MRI of the Vocal Tract and Articulators’ Automatic Delineation

Speaker: Karyna Isaieva

Date and place:November 5, 2020 at 10:30, VISIO-CONFERENCE

Abstract:

MRI is a very popular technology that enables fully non-invasive and non-ionizing investigation of the vocal tract. It has multiple applications including studies of healthy speech as well as some medical applications (pathological speech studies, swallowing, etc.). We acquired a database of 10 healthy subjects (5 men/5 women) with two different approaches: static 3D imaging of the vocal tract fixed in positions corresponding to different French phonemes and real-time 2D imaging of the mid-sagittal plane of the vocal tract during the speech. Real-time MRI is a relatively novel technology with very high time resolution (20 ms in our case). However, gain of time resolution leads to losses in quality: the images become quite smoothed. Also, due to the finite slice thickness, we can observe contours superposition, and fast motion creates some specific artifacts. That is why it is important to find a good segmentation approach to enable further exploitation of the articulators’ contours. In contrast to other similar works, we decided to segment not the articulators themselves, but their boundaries, since most of the articulators on MR images do not represent closed contours.
For this, we have chosen U-Net convolutional neural network with 1-plixel width contours as ground-truth segmentation maps. Predicted images are probability maps and need some post-processing. We used Dijkstra shortest path search to extract the contours from the probability maps. The approach was tested on 2 subjects with only the tongue segmentation and the results are promising [1].
The current work consists in applying these results to the acquired database of 10 subjects. To choose a small representable dataset from the whole bulk of images (10x16x2200 images), we used k-means clustering (n=100) applied to the images of each subject. We take the closest to the centroid images, so that our dataset consists of 100 images for each of 10 subjects.
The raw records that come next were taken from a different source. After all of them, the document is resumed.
/-- R121: `get_word(a)` answers the bytes at `a` (low) and `a + 1` (high), read in that order, and changes nothing but the
diagnostics and the count of free values drawn; at 0xFFFF the high byte is at 0x0000 under `Wrap` and under `Fault` the
word faults, each byte's ROM fault coming in its turn.  Which free byte each draw takes, and the count, are the model's
choice (log 4), and so is the state after a fault (log 1). -/
def Obligations.GetWordReadsLowThenHigh : Prop :=
  (∀ r : Request, r.op = 0x01 → decode r = .ok (.getWord r.a)) ∧
  (∀ (s : State) (a : Addr), Readable s.cfg a → Advances s.cfg a 1 → Readable s.cfg (a + 1) →
    exec (.getWord a) s = .next { s with
      response := some (.word (seenByte s (a + 1) (s.draws + drawsAt s.cfg a) ++ seenByte s a s.draws))
      diag := s.diag ++ readDiag a ++ readDiag (a + 1)
      draws := s.draws + drawsAt s.cfg a + drawsAt s.cfg (a + 1) }) ∧
  (∀ (s : State) (a : Addr), ¬ Readable s.cfg a → exec (.getWord a) s = .next (raiseFault (.romRange a) s)) ∧
  (∀ (s : State) (a : Addr), Readable s.cfg a → ¬ Advances s.cfg a 1 →
    exec (.getWord a) s = .next (raiseFault (.addrOverflow a) s)) ∧
  (∀ (s : State) (a : Addr), Readable s.cfg a → Advances s.cfg a 1 → ¬ Readable s.cfg (a + 1) →
    exec (.getWord a) s = .next (raiseFault (.romRange (a + 1)) s))

/-- R122: a word read is two byte reads as two requests with nothing between them.  At an external PPU register the drawn
bytes of the two sides agree only by the model's choice of how it draws (log 4). -/
def Obligations.WordReadIsTwoByteReads : Prop :=
  ∀ (s t u : State) (a : Addr) (lo hi : Byte), a ≠ 0xFFFF →
    exec (.getByte a) s = .next t → t.response = some (.byte lo) →
    exec (.getByte (a + 1)) t = .next u → u.response = some (.byte hi) →
    exec (.getWord a) s = .next { u with response := some (.word (lo.setWidth 16 ||| (hi.setWidth 16 <<< 8))) }

/-- R123, R63: `set_byte` into work RAM replaces the one cell its address selects, and changes nothing else. -/
def Obligations.SetByteStoresInWorkRam : Prop :=
  ∀ (s : State) (a : Addr) (v : Byte), s.wram.wf = true → a.toNat < 0x2000 →
    ∃ t : State, exec (.setByte a v) s = .next t ∧
      t = { s with wram := t.wram, response := some .done } ∧
      ∀ b : Addr, b.toNat < 0x2000 →
        t.wram.read (wramIndex b) =
          if b.toNat % 0x800 = a.toNat % 0x800 then v else s.wram.read (wramIndex b)

/-- R124: `set_byte` into the unimplemented region or the ROM window changes nothing but the diagnostics, and does not fault
whatever the ROM's size is. -/
def Obligations.SetByteElsewhereIsDiscarded : Prop :=
  ∀ (s : State) (a : Addr) (v : Byte),
    (0x4000 ≤ a.toNat → a.toNat < 0x8000 → exec (.setByte a v) s =
      .next { s with diag := s.diag ++ [{ kind := .unmappedWrite, addr := a }], response := some .done }) ∧
    (0x8000 ≤ a.toNat → exec (.setByte a v) s =
      .next { s with diag := s.diag ++ [{ kind := .romWrite, addr := a }], response := some .done })

/-- R242: a CPU write to the OAM address register sets `oam_addr`, latches `oam_data`, leaves `intent = Idle` and writes no
OAM byte. -/
def Obligations.OamAddressWriteLatches : Prop :=
  ∀ (s : State) (a : Addr) (v : Byte), 0x2000 ≤ a.toNat → a.toNat < 0x4000 →
    a.toNat % 8 = s.cfg.oamAddrSel.toNat →
    exec (.setByte a v) s =
      .next { s with oamAddr := v, oamData := oamGet s v, intent := .idle, response := some .done }

/-- R243: a CPU write to the OAM data register commits the byte at `oam_addr` (masked at an attribute byte), advances
`oam_addr` modulo 256, refreshes `oam_data` from the new address, and changes nothing else. -/
def Obligations.OamDataWriteCommitsAndAdvances : Prop :=
  ∀ (s : State) (a : Addr) (v : Byte), s.cfg.oamAddrSel ≠ s.cfg.oamDataSel →
    0x2000 ≤ a.toNat → a.toNat < 0x4000 → a.toNat % 8 = s.cfg.oamDataSel.toNat →
    ∃ t : State, exec (.setByte a v) s = .next t ∧
      t = { s with oam := t.oam, oamAddr := s.oamAddr + 1, oamData := oamGet t (s.oamAddr + 1), intent := .idle,
                   response := some .done } ∧
      ∀ j : Byte, oamGet t j =
        if j = s.oamAddr then (if j.toNat % 4 = 2 then v &&& 0xE3 else v) else oamGet s j
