/-- After two byte writes into work RAM, the second's cell holds its byte, and then the first's. -/
theorem memWrite_memWrite_workRam_read (hwf : s.wram.wf = true) (ha : a.toNat < 0x2000) (hb : b.toNat < 0x2000)
    (v w : Byte) (k : Nat) :
    (memWrite b w (memWrite a v s)).wram.read k =
      if k = wramIndex b then w else if k = wramIndex a then v else s.wram.read k := by
  rw [memWrite_workRam_read (memWrite_wram_wf a v hwf) hb, memWrite_workRam_read hwf ha]

/-- Settles O33: under `SameAddress` the high byte overwrites the low byte's cell; under `Split` `a + 1` lies in
work RAM too. -/
theorem setWordInWorkRamByMode : Obligations.SetWordInWorkRamByMode := by
  refine fun s a w hwf => ⟨fun hmode ha => ?_, fun hmode ha => ?_⟩
  · refine ⟨_, exec_setWord_sameAddress a w hmode,
      congrArg (respond .done) (memWrite_memWrite_workRam_frame ha ha _ _ s), fun k => ?_⟩
    rw [respond_wram, memWrite_memWrite_workRam_read hwf ha ha]
    split <;> rfl
  · have hlow : a.toNat < 0x2000 := by omega
    have hhigh : (a + 1).toNat < 0x2000 := by bv_omega
    have hadvance : Advances s.cfg a 1 := .inl (by omega)
    refine ⟨_, exec_setWord_split w hmode hadvance,
      congrArg (respond .done) (memWrite_memWrite_workRam_frame hlow hhigh _ _ s), fun k => ?_⟩
    exact memWrite_memWrite_workRam_read hwf hlow hhigh _ _ k

end Sys2Proof.Machine
end

section
/-! PROOFS. The stack (41_stack.md): what a push leaves in the stack page (R140, R141), what a pop answers (R142, R143),
and that a push and a pop of one width undo each other (R144), at both ends of the page too (R145). -/

namespace Sys2Proof.Machine

variable {s : State}

/-! ### The slots of the stack page -/

/-- The slot below `S`, modulo 256 in the page (R141). -/
theorem toNat_sub_one (sp : Byte) : (sp - 1).toNat = (sp.toNat + 255) % 256 := by
  bv_omega

/-- Moving `S` down by one leads to another slot, at the bottom of the page too. -/
theorem stackSlot_ne_below (sp : Byte) : 0x100 + sp.toNat ≠ 0x100 + (sp - 1).toNat := by
  bv_omega

/-! ### A push -/

/-- Settles O36: the push writes the cell of `0x0100 + S` (`exec_pushByte`). -/
theorem pushByteStoresThenDecrements : Obligations.PushByteStoresThenDecrements := by
  refine ⟨fun r => ?_, fun s v hwf => ⟨_, exec_pushByte v s, rfl, wramIndex_stackAddr s.sp, fun k => ?_⟩⟩
  · obtain ⟨-, -, -, -, hpushByte, -⟩ := operationCodesOfTheTable r
    exact hpushByte
  · rw [wramIndex_stackAddr]
    exact Memory.read_write hwf _ v k

/-- Work RAM after a word is pushed in two slots: the second write, of the low byte, is seen first (R141). -/
theorem read_pushWord (hwf : s.wram.wf = true) (w : Word) (k : Nat) :
    ((s.wram.write (0x100 + s.sp.toNat) (highByte w)).write (0x100 + (s.sp - 1).toNat) (lowByte w)).read k =
      if k = 0x100 + (s.sp - 1).toNat then lowByte w
      else if k = 0x100 + s.sp.toNat then highByte w else s.wram.read k := by
  rw [Memory.read_write (Memory.wf_write hwf _ _), Memory.read_write hwf]

/-- Settles O37: the second of the two writes (`exec_pushWord`) is in the slot below the first. -/
theorem pushWordStoresHighThenLow : Obligations.PushWordStoresHighThenLow := by
  refine ⟨fun r => ?_, fun s w hwf => ⟨_, exec_pushWord w s, ?_, fun k => ?_⟩⟩
  · obtain ⟨-, -, -, -, -, hpushWord, -⟩ := operationCodesOfTheTable r
    exact hpushWord
  · rw [BitVec.sub_sub]
    rfl
  · rw [← toNat_sub_one]
    exact read_pushWord hwf w k

/-! ### A pop -/

/-- A byte is popped from the slot that `S` has moved up to (R142). -/
theorem exec_popByte_slot (s : State) : exec .popByte s = .next { s with
    sp := s.sp + 1, response := some (.byte (s.wram.read (0x100 + (s.sp + 1).toNat))) } :=
  exec_popByte s

/-- A word is popped from the two slots that `S` moves up to, the low byte from the first (R143). -/
theorem exec_popWord_slots (s : State) : exec .popWord s = .next { s with
    sp := s.sp + 1 + 1
    response := some (.word (joinWord (s.wram.read (0x100 + (s.sp + 1 + 1).toNat))
      (s.wram.read (0x100 + (s.sp + 1).toNat)))) } :=
  exec_popWord s

/-- Settles O38: the two moves of `S` by one are a move by two. -/
theorem popsIncrementThenRead : Obligations.PopsIncrementThenRead := by
  refine ⟨fun r => ?_, fun r => ?_, fun s => ⟨exec_popByte s, ?_⟩⟩
  · obtain ⟨-, -, -, -, -, -, hpopByte, -⟩ := operationCodesOfTheTable r
    exact hpopByte
  · obtain ⟨-, -, -, -, -, -, -, hpopWord, -⟩ := operationCodesOfTheTable r
    exact hpopWord
  · rw [exec_popWord_slots, BitVec.add_assoc]
    rfl

/-! ### A push and then a pop -/

/-- Settles O39: the pop moves `S` back over the slots of the push, and finds in each the byte put there. -/
theorem stackRoundTrips : Obligations.StackRoundTrips := by
  refine fun s hwf => ⟨fun v => ⟨_, _, exec_pushByte v s, exec_popByte_slot _, ?_, ?_⟩,
    fun w => ⟨_, _, exec_pushWord w s, exec_popWord_slots _, ?_, ?_⟩⟩
  · simp only [BitVec.sub_add_cancel, Memory.read_write_same hwf]
  · exact BitVec.sub_add_cancel s.sp 1
  · simp only [BitVec.sub_add_cancel, read_pushWord hwf, if_neg (stackSlot_ne_below s.sp), if_true,
      joinWord_highByte_lowByte]
  · simp only [BitVec.sub_add_cancel]

/-! ### The ends of the page -/

/-- Settles O40: the moves of `S` are modulo 256, and a push or a pop leaves the record and the diagnostics alone. -/
theorem stackPointerWraps : Obligations.StackPointerWraps := by
  refine ⟨fun s v hsp => ⟨_, exec_pushByte v s, ?_, rfl, rfl⟩,
    fun s hsp => ⟨_, exec_popByte_slot s, ?_, ?_, rfl, rfl⟩⟩
  all_goals
    rw [hsp]
    rfl

end Sys2Proof.Machine
end

section
/-! PROOFS. Instruction fetch (42_fetch.md): what the two fetches answer and how they fault (R160, R161), and that nothing
else in the block moves `PC` (R162). -/

namespace Sys2Proof.Machine

variable {s : State} {a : Addr} {f : FaultRecord}

/-! ### Where the advance overflows -/

/-- Under `ADDR_OVERFLOW = Fault`, an advance past 0xFFFF is an overflow. -/
theorem not_advances_of_past_top {c : Config} {k : Nat} (hpast : 0xFFFF < a.toNat + k) (hfault : c.addrOverflow = .fault) :
    ¬ Advances c a k := by
  simp [hpast, hfault]

/-! ### A fetch of a byte -/

/-- Settles O41: the read and the advance end in one of three ways, in that order. -/
theorem incrementByteFetches : Obligations.IncrementByteFetches := by
  refine ⟨fun r => ?_, fun s => ⟨exec_incrementByte_ok, exec_incrementByte_read_error, fun hread hpc hfault => ?_⟩⟩
  · obtain ⟨-, -, -, -, -, -, -, -, hincrementByte, -⟩ := operationCodesOfTheTable r
    exact hincrementByte
  · exact exec_incrementByte_advance_error hread (not_advances_of_past_top (by simp [hpc]) hfault)
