-- ==== Sys2Proof/Machine/Params.lean ====
section
/-! DEFINITION. The implementation parameters the machine uses (00_scope.md R4, R5), each behind one name. -/

namespace Sys2Proof.Machine

/-- The highest byte address (R4 MEM_SIZE). -/
def memTop : Nat := 0xFFF

/-- LOAD_OFFSET, where the program image is placed and execution starts (R5, R51, D1; log 14). -/
def loadOffset : Nat := 0x200

/-- FONT_BASE (R5, D2; log 1). -/
def fontBase : Nat := Config.fontBaseArg.val

/-- SUB_EQUAL_FLAG: the flag of SUB and SUBN on equal operands (R138, R140, D8; log 2). -/
def subEqualFlag : Byte := if Config.subEqualArg then 1 else 0

/-- GROUP59_STRICT: are `5XYN` and `9XYN` with N ≠ 0 NOPs (R77, D6; log 3). -/
def group59Strict : Bool := Config.group59StrictArg

end Sys2Proof.Machine
end

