-- ==== Sys2Proof/Certificates/Slice0/Obligations.lean ====
section
/-! DEFINITION. What is claimed of the machine, for the provers. Each docstring names the rules of spec/ a statement
comes from. The bit patterns of 30_encoding.md R81 are, by the spec's own mark, general knowledge (decision D4), but for
1NNN and 00E0; where a statement has a clause about the pattern of an instruction, it is the one its rule prints. -/

open Sys2Proof Sys2Proof.Machine

/-! ### Encoding (30_encoding.md) -/

/-- R72, R78, R81: no bit of an instruction is lost in its word. -/
def Obligations.DecodeInvertsEncode : Prop :=
  ∀ i : Instr, i.wellFormed = true → decode (encode i) = i

/-- R74 to R78: every word decodes, to a well-formed instruction whose word it is. -/
def Obligations.EveryWordDecodesAndReencodes : Prop :=
  ∀ w : Word, (decode w).wellFormed = true ∧ encode (decode w) = w

/-- R76, R77, R81: a word is the instruction of a row iff it matches the row, and a NOP iff it matches none. -/
def Obligations.DecodeFollowsOpcodeMap : Prop :=
  ∀ w : Word,
    (∀ row ∈ opcodeMap, rowMatches row w = true ↔ mnemonicOf (decode w) = row.mnemonic) ∧
    (decode w = .nop w ↔ ∀ row ∈ opcodeMap, rowMatches row w = false)

/-- R71: the fields, by the source's masks and shifts. -/
def Obligations.FieldsAreMaskedShifts : Prop :=
  ∀ op : Word,
    (fieldG op).toNat = (op.toNat >>> 12) &&& 0xF ∧
    (fieldX op).val = (op.toNat >>> 8) &&& 0xF ∧
    (fieldY op).val = (op.toNat >>> 4) &&& 0xF ∧
    (fieldN op).toNat = op.toNat &&& 0xF ∧
    (fieldNN op).toNat = op.toNat &&& 0xFF ∧
    (fieldNNN op).toNat = op.toNat &&& 0xFFF

/-- R77 (decision D6): the words of groups 5 and 9 with N ≠ 0, under both values of GROUP59_STRICT. -/
def Obligations.NonzeroNInGroupsFiveAndNine : Prop :=
  ∀ w : Word, fieldN w ≠ 0 →
    (fieldG w = 5 →
      decode w = if group59Strict then .nop w else .seReg (fieldX w) (fieldY w) (fieldN w)) ∧
    (fieldG w = 9 →
      decode w = if group59Strict then .nop w else .sneReg (fieldX w) (fieldY w) (fieldN w))

/-- A few words of 95_test_vectors.md, "Decode", read by the decoder on bytes. -/
def Obligations.SampleWordsDecode : Prop :=
  decodeBytes [0x8A, 0xB4] = .ok (.addReg 0xA 0xB, []) ∧
  decodeBytes [0xD1, 0x25] = .ok (.drw 1 2 5, []) ∧
  decodeBytes [0xF2, 0x65] = .ok (.ldVxMem 2, []) ∧
  decodeBytes [0x00, 0xE0] = .ok (.cls 0, []) ∧
  decodeBytes [0x00, 0xEE] = .ok (.ret 0, []) ∧
  decodeBytes [0x05, 0xE0] = .ok (.cls 5, []) ∧
  decodeBytes [0x00, 0x00] = .ok (.nop 0x0000, []) ∧
  decodeBytes [0x80, 0x1F] = .ok (.nop 0x801F, []) ∧
  decodeBytes [0xE1, 0x9F] = .ok (.nop 0xE19F, [])

/-! ### Memory (20_memory.md) -/

/-- R53: the byte at the lower address is the high byte of the word. -/
def Obligations.FetchIsBigEndian : Prop :=
  ∀ (m : Memory) (a : Word), a.toNat ≤ 0xFFE →
    ∃ w, Memory.fetch m a = some w ∧
      w.toNat = 256 * (Memory.read m a.toNat).toNat + (Memory.read m (a.toNat + 1)).toNat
Also, we applied cropping and some data augmentation (rotations, scaling), which improved results of inter-subject prediction for the tongue. Further work will consist in delineation of other articulators and usage of other learning and/or post-processing algorithms. The results will be applied for creation of co-articulation models and for acoustical simulations. Medical aspects which can be extracted from the segmented images, will be also investigated in IADI laboratory.
[1] Isaieva, K. et al. Automatic Tongue Delineation from MRI Images with a Convolutional Neural Network Approach. Appl. Artif. Intell. 00 (2020) 1–9.